Crystallographic data for the 2 polymorphs of iridium(III) chloride
| Compound | α-IrCl_{3} | β-IrCl_{3} |
|---|---|---|
| Crystal Structure | Monoclinic | Orthorhombic |
| Space Group | C2/m | Fddd |
| Lattice constant a (Å) | 5.99 | 6.95 |
| Lattice constant b (Å) | 10.37 | 9.81 |
| Lattice constant c (Å) | 5.99 | 20.82 |
| β | 109.4° |  |
| Calculated density (g/cm^{3}) | 5.33 | 5.34 |

The structure of the trihydrate has not been elucidated yet.

==Reactions and uses==
Industrially, most iridium complexes are generated from ammonium hexachloroiridate or the related chloroiridic acid (H_{2}IrCl_{6}). The Cativa process, source of most of the world's acetic acid relies on such catalysts.

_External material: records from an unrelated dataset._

theorem State.endRms_later {z0 s : State} (hz : Later z0 s) (n : Nat) : Later z0 (State.endRms s n) := by
  unfold State.endRms
  try dsimp only
  repeat' first
    | (with_reducible assumption)
    | (with_reducible apply State.put_later)
    | (with_reducible apply State.setChan_later)
    | (with_reducible apply State.each_later)
    | (with_reducible apply State.onlyIf_later)
    | (with_reducible apply State.foldl_later)
    | (intro x k hx)
    | (intro x hx)

theorem State.rmsCycle_later {z0 s : State} (hz : Later z0 s) (e : Nat) : Later z0 (State.rmsCycle s e) := by
  unfold State.rmsCycle
  try dsimp only
  repeat' first
    | (with_reducible assumption)
    | (with_reducible apply State.endRms_later)
    | (with_reducible apply State.setChan_later)
    | (with_reducible apply State.each_later)
    | (with_reducible apply State.onlyIf_later)
    | (with_reducible apply State.foldl_later)
    | (intro x k hx)
    | (intro x hx)
    | split

theorem State.showShift_later {z0 s : State} (hz : Later z0 s) (n : Nat) : Later z0 (State.showShift s n) := by
  unfold State.showShift
  try dsimp only
  repeat' first
    | (with_reducible assumption)
    | (with_reducible apply State.put_later)
    | (with_reducible apply State.raise2_later)
    | (with_reducible apply State.each_later)
    | (with_reducible apply State.onlyIf_later)
    | (with_reducible apply State.foldl_later)
    | (intro x k hx)
    | (intro x hx)

theorem State.compensate_later {z0 s : State} (hz : Later z0 s) (e : Nat) : Later z0 (State.compensate s e) := by
  unfold State.compensate
  try dsimp only
  repeat' first
    | (with_reducible assumption)
    | (with_reducible apply State.setChan_later)
    | (with_reducible apply State.showShift_later)
    | (with_reducible apply State.each_later)
    | (with_reducible apply State.onlyIf_later)
    | (with_reducible apply State.foldl_later)
    | (intro x k hx)

theorem State.copyPeriod_later {z0 s : State} (hz : Later z0 s) (e : Nat) (len : Nat) : Later z0 (State.copyPeriod s e len) := by
  unfold State.copyPeriod
  try dsimp only
  repeat' first
    | (with_reducible assumption)
    | (with_reducible apply State.each_later)
    | (with_reducible apply State.onlyIf_later)
    | (with_reducible apply State.foldl_later)
    | (intro x k hx)
    | (intro x hx)
    | split
    | (with_reducible refine Later.built ?_ ?_ ?_ ?_; rotate_left; exact rfl; exact rfl; exact rfl)

theorem State.endPeriod_later {z0 s : State} (hz : Later z0 s) (e : Nat) (stamp : Nat) : Later z0 (State.endPeriod s e stamp) := by
  unfold State.endPeriod
  try dsimp only
  repeat' first
    | (with_reducible assumption)
    | (with_reducible apply State.setElem_later)
    | (with_reducible apply State.put_later)
    | (with_reducible apply State.showEnergy_later)
    | (with_reducible apply State.copyPeriod_later)
    | (with_reducible apply State.compensate_later)
    | (with_reducible apply State.each_later)
    | (with_reducible apply State.onlyIf_later)
    | (with_reducible apply State.foldl_later)
    | (intro x k hx)
    | (intro x hx)
    | split

theorem State.endAtSplit_later {z0 s : State} (hz : Later z0 s) (e : Nat) : Later z0 (State.endAtSplit s e) := by
  unfold State.endAtSplit
  try dsimp only
  repeat' first
    | (with_reducible assumption)
    | (with_reducible apply State.setElem_later)
    | (with_reducible apply State.rmsCycle_later)
    | (with_reducible apply State.endPeriod_later)
    | (with_reducible apply State.each_later)
    | (with_reducible apply State.onlyIf_later)
    | (with_reducible apply State.foldl_later)
    | (intro x k hx)
    | (intro x hx)
    | split

theorem State.endNow_later {z0 s : State} (hz : Later z0 s) (e : Nat) : Later z0 (State.endNow s e) := by
  unfold State.endNow
  try dsimp only
  repeat' first
    | (with_reducible assumption)
    | (with_reducible apply State.catchUp_later)
    | (with_reducible apply State.endAtSplit_later)
    | (with_reducible apply State.dropSplit_later)
    | (with_reducible apply State.endPeriod_later)
    | (with_reducible apply State.each_later)
    | (with_reducible apply State.onlyIf_later)
    | (with_reducible apply State.foldl_later)
    | (intro x k hx)
    | (intro x hx)
    | split

theorem State.crossing_later {z0 s : State} (hz : Later z0 s) (n : Nat) (at_ : Nat) : Later z0 (State.crossing s n at_) := by
  unfold State.crossing
  try dsimp only
  repeat' first
    | (with_reducible assumption)
    | (with_reducible apply State.setChan_later)
    | (with_reducible apply State.putFlag_later)
    | (with_reducible apply State.raise2_later)
    | (with_reducible apply State.put_later)
    | (with_reducible apply State.each_later)
    | (with_reducible apply State.onlyIf_later)
    | (with_reducible apply State.foldl_later)
    | (intro x k hx)
    | (intro x hx)
    | split

theorem execZeroCrossingTimeout_later (n : Fin 64) (s : State) : Runs s (execZeroCrossingTimeout n s) := by
  unfold execZeroCrossingTimeout
  try dsimp only
  repeat' first
    | (with_reducible assumption)
    | (with_reducible exact Later.refl _)
    | (with_reducible apply Runs.next)
    | (with_reducible apply State.moveTo_later)
    | (with_reducible apply State.putFlag_later)
    | (with_reducible apply State.put_later)
    | (with_reducible apply State.setChan_later)
    | (with_reducible apply State.raise2_later)
    | (with_reducible apply State.each_later)
    | (with_reducible apply State.onlyIf_later)
    | (with_reducible apply State.foldl_later)
    | (intro x k hx)
    | (intro x hx)
    | split

theorem execPulseCounted_later (n : Fin 64) (s : State) : Runs s (execPulseCounted n s) := by
  unfold execPulseCounted
  try dsimp only
  repeat' first
    | (with_reducible assumption)
    | (with_reducible exact Later.refl _)
    | (with_reducible apply Runs.next)
    | (with_reducible apply State.moveTo_later)
    | (with_reducible apply State.setChan_later)
    | (with_reducible apply State.put_later)
    | (with_reducible apply State.each_later)
    | (with_reducible apply State.onlyIf_later)
    | (with_reducible apply State.foldl_later)
    | (intro x k hx)
    | (intro x hx)
    | split

theorem execShortPulseRejected_later (n : Fin 64) (s : State) : Runs s (execShortPulseRejected n s) := by
  unfold execShortPulseRejected
  try dsimp only
  repeat' first
    | (with_reducible assumption)
    | (with_reducible exact Later.refl _)
    | (with_reducible apply Runs.next)
    | (with_reducible apply State.put_later)
    | (with_reducible apply State.each_later)
    | (with_reducible apply State.onlyIf_later)
    | (with_reducible apply State.foldl_later)
    | (intro x k hx)
    | (intro x hx)
    | split

theorem execPkclr_later (n : Fin 64) (s : State) : Runs s (execPkclr n s) := by
  unfold execPkclr
  try dsimp only
  repeat' first
    | (with_reducible assumption)
    | (with_reducible exact Later.refl _)
    | (with_reducible apply Runs.next)
    | (with_reducible apply State.put_later)

theorem State.fixedRms_later {z0 s : State} (hz : Later z0 s) : Later z0 (State.fixedRms s) := by
  unfold State.fixedRms
  try dsimp only
  repeat' first
    | (with_reducible assumption)
    | (with_reducible apply State.endRms_later)
    | (with_reducible apply State.each_later)
    | (with_reducible apply State.onlyIf_later)
    | (with_reducible apply State.foldl_later)
    | (intro x k hx)
    | (intro x hx)
    | split

theorem State.bankSwap_later {z0 s : State} (hz : Later z0 s) : Later z0 (State.bankSwap s) := by
  unfold State.bankSwap
  try dsimp only
  repeat' first
    | (with_reducible assumption)
    | (with_reducible apply State.apply_later)
    | (with_reducible apply State.setChan_later)
    | (with_reducible apply State.put_later)
    | (with_reducible apply State.raise2_later)
    | (with_reducible apply State.showShift_later)
    | (with_reducible apply State.each_later)
    | (with_reducible apply State.onlyIf_later)
    | (with_reducible apply State.foldl_later)
    | (intro x k hx)
    | (intro x hx)
    | split
    | (with_reducible refine Later.built ?_ ?_ ?_ ?_; rotate_left; exact rfl; exact rfl; exact rfl)

theorem State.oneSecondWrite_later {z0 s : State} (hz : Later z0 s) : Later z0 (State.oneSecondWrite s) := by
  unfold State.oneSecondWrite
  try dsimp only
  repeat' first
    | (with_reducible assumption)
    | (with_reducible apply State.each_later)
    | (with_reducible apply State.onlyIf_later)
    | (with_reducible apply State.foldl_later)
    | (intro x k hx)
    | (intro x hx)
    | split
    | (with_reducible refine Later.built ?_ ?_ ?_ ?_; rotate_left; exact rfl; exact rfl; exact rfl)

theorem State.faultSeconds_later {z0 s : State} (hz : Later z0 s) : Later z0 (State.faultSeconds s) := by
  unfold State.faultSeconds
  try dsimp only
  repeat' first
    | (with_reducible assumption)
    | (with_reducible apply State.count_later)
    | (with_reducible apply State.each_later)
    | (with_reducible apply State.onlyIf_later)
    | (with_reducible apply State.foldl_later)
    | (intro x k hx)
    | (intro x hx)
    | split

theorem State.meuFreeze_later {z0 s : State} (hz : Later z0 s) : Later z0 (State.meuFreeze s) := by
  unfold State.meuFreeze
  try dsimp only
  repeat' first
    | (with_reducible assumption)
    | (with_reducible apply State.endNow_later)
    | (with_reducible apply State.each_later)
    | (with_reducible apply State.onlyIf_later)
    | (with_reducible apply State.foldl_later)
    | (intro x k hx)
    | (intro x hx)
    | split
    | (with_reducible refine Later.built ?_ ?_ ?_ ?_; rotate_left; exact rfl; exact rfl; exact rfl)

theorem State.meuRestore_later {z0 s : State} (hz : Later z0 s) : Later z0 (State.meuRestore s) := by
  unfold State.meuRestore
  try dsimp only
  repeat' first
    | (with_reducible assumption)
    | (with_reducible apply State.showEnergy_later)
    | (with_reducible apply State.put_later)
    | (with_reducible apply State.raise2_later)
    | (with_reducible apply State.each_later)
    | (with_reducible apply State.onlyIf_later)
    | (with_reducible apply State.foldl_later)
    | (intro x k hx)
    | (intro x hx)
    | split
    | (with_reducible refine Later.built ?_ ?_ ?_ ?_; rotate_left; exact rfl; exact rfl; exact rfl)

theorem State.rejoin_later {z0 s : State} (hz : Later z0 s) (ago : Nat) (r : SensRec) : Later z0 (State.rejoin s ago r) := by
  unfold State.rejoin
  try dsimp only
  repeat' first
    | (with_reducible assumption)
    | (with_reducible apply State.setChan_later)

theorem State.rejoinAll_later {z0 s : State} (hz : Later z0 s) : Later z0 (State.rejoinAll s) := by
  unfold State.rejoinAll
  try dsimp only
  repeat' first
    | (with_reducible assumption)
    | (with_reducible apply State.rejoin_later)
    | (with_reducible apply State.each_later)
    | (with_reducible apply State.onlyIf_later)
    | (with_reducible apply State.foldl_later)
    | (intro x k hx)
    | (intro x hx)
    | split
    | (with_reducible refine Later.built ?_ ?_ ?_ ?_; rotate_left; exact rfl; exact rfl; exact rfl)

theorem State.mclkStart_later {z0 s : State} (hz : Later z0 s) : Later z0 (State.mclkStart s) := by
  unfold State.mclkStart
  try dsimp only
  repeat' first
    | (with_reducible assumption)
    | (with_reducible apply State.rejoinAll_later)
    | (with_reducible apply State.compensate_later)
    | (with_reducible apply State.each_later)
    | (with_reducible apply State.onlyIf_later)
    | (with_reducible apply State.foldl_later)
    | (intro x k hx)
    | (intro x hx)
    | split
    | (with_reducible refine Later.built ?_ ?_ ?_ ?_; rotate_left; exact rfl; exact rfl; exact rfl)

theorem State.meuReset_later {z0 s : State} (hz : Later z0 s) : Later z0 (State.meuReset s) := by
  unfold State.meuReset
  try dsimp only
  repeat' first
    | (with_reducible assumption)
    | (with_reducible apply State.endNow_later)
    | (with_reducible apply State.oneSecondWrite_later)
    | (with_reducible apply State.each_later)
    | (with_reducible apply State.onlyIf_later)
    | (with_reducible apply State.foldl_later)
    | (intro x k hx)
    | (intro x hx)
    | split
    | (with_reducible refine Later.built ?_ ?_ ?_ ?_; rotate_left; exact rfl; exact rfl; exact rfl)

theorem State.meuResume_later {z0 s : State} (hz : Later z0 s) : Later z0 (State.meuResume s) := by
  unfold State.meuResume
  try dsimp only
  repeat' first
    | (with_reducible assumption)
    | (with_reducible apply State.rejoinAll_later)
    | (with_reducible apply State.raise2_later)
    | (with_reducible apply State.each_later)
    | (with_reducible apply State.onlyIf_later)
    | (with_reducible apply State.foldl_later)
    | (intro x k hx)
    | (intro x hx)
    | split
    | (with_reducible refine Later.built ?_ ?_ ?_ ?_; rotate_left; exact rfl; exact rfl; exact rfl)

Hydrated iridium(III) chloride is used in the preparation of other iridium complexes such as Vaska's complex, trans-[IrCl(CO)(PPh_{3})_{2}]. With the presence of the chloride anion, it forms hexachloroiridate(III), and produces hexachloroiridate(IV) in aqua regia. The trihydrate react with ammonia to form ammine complexes, such as pentaamminechloroiridium(III) chloride, formulated [IrCl(NH_{3})_{5}]Cl_{2}. It also reacts with concentrated ammonium hydroxide at 150 °C to form the fully ammoniated complex, [Ir(NH_{3})_{6}]Cl_{3}. The hydrate can also form complexes upon reaction with bipyridine, acetonitrile, and pyridine.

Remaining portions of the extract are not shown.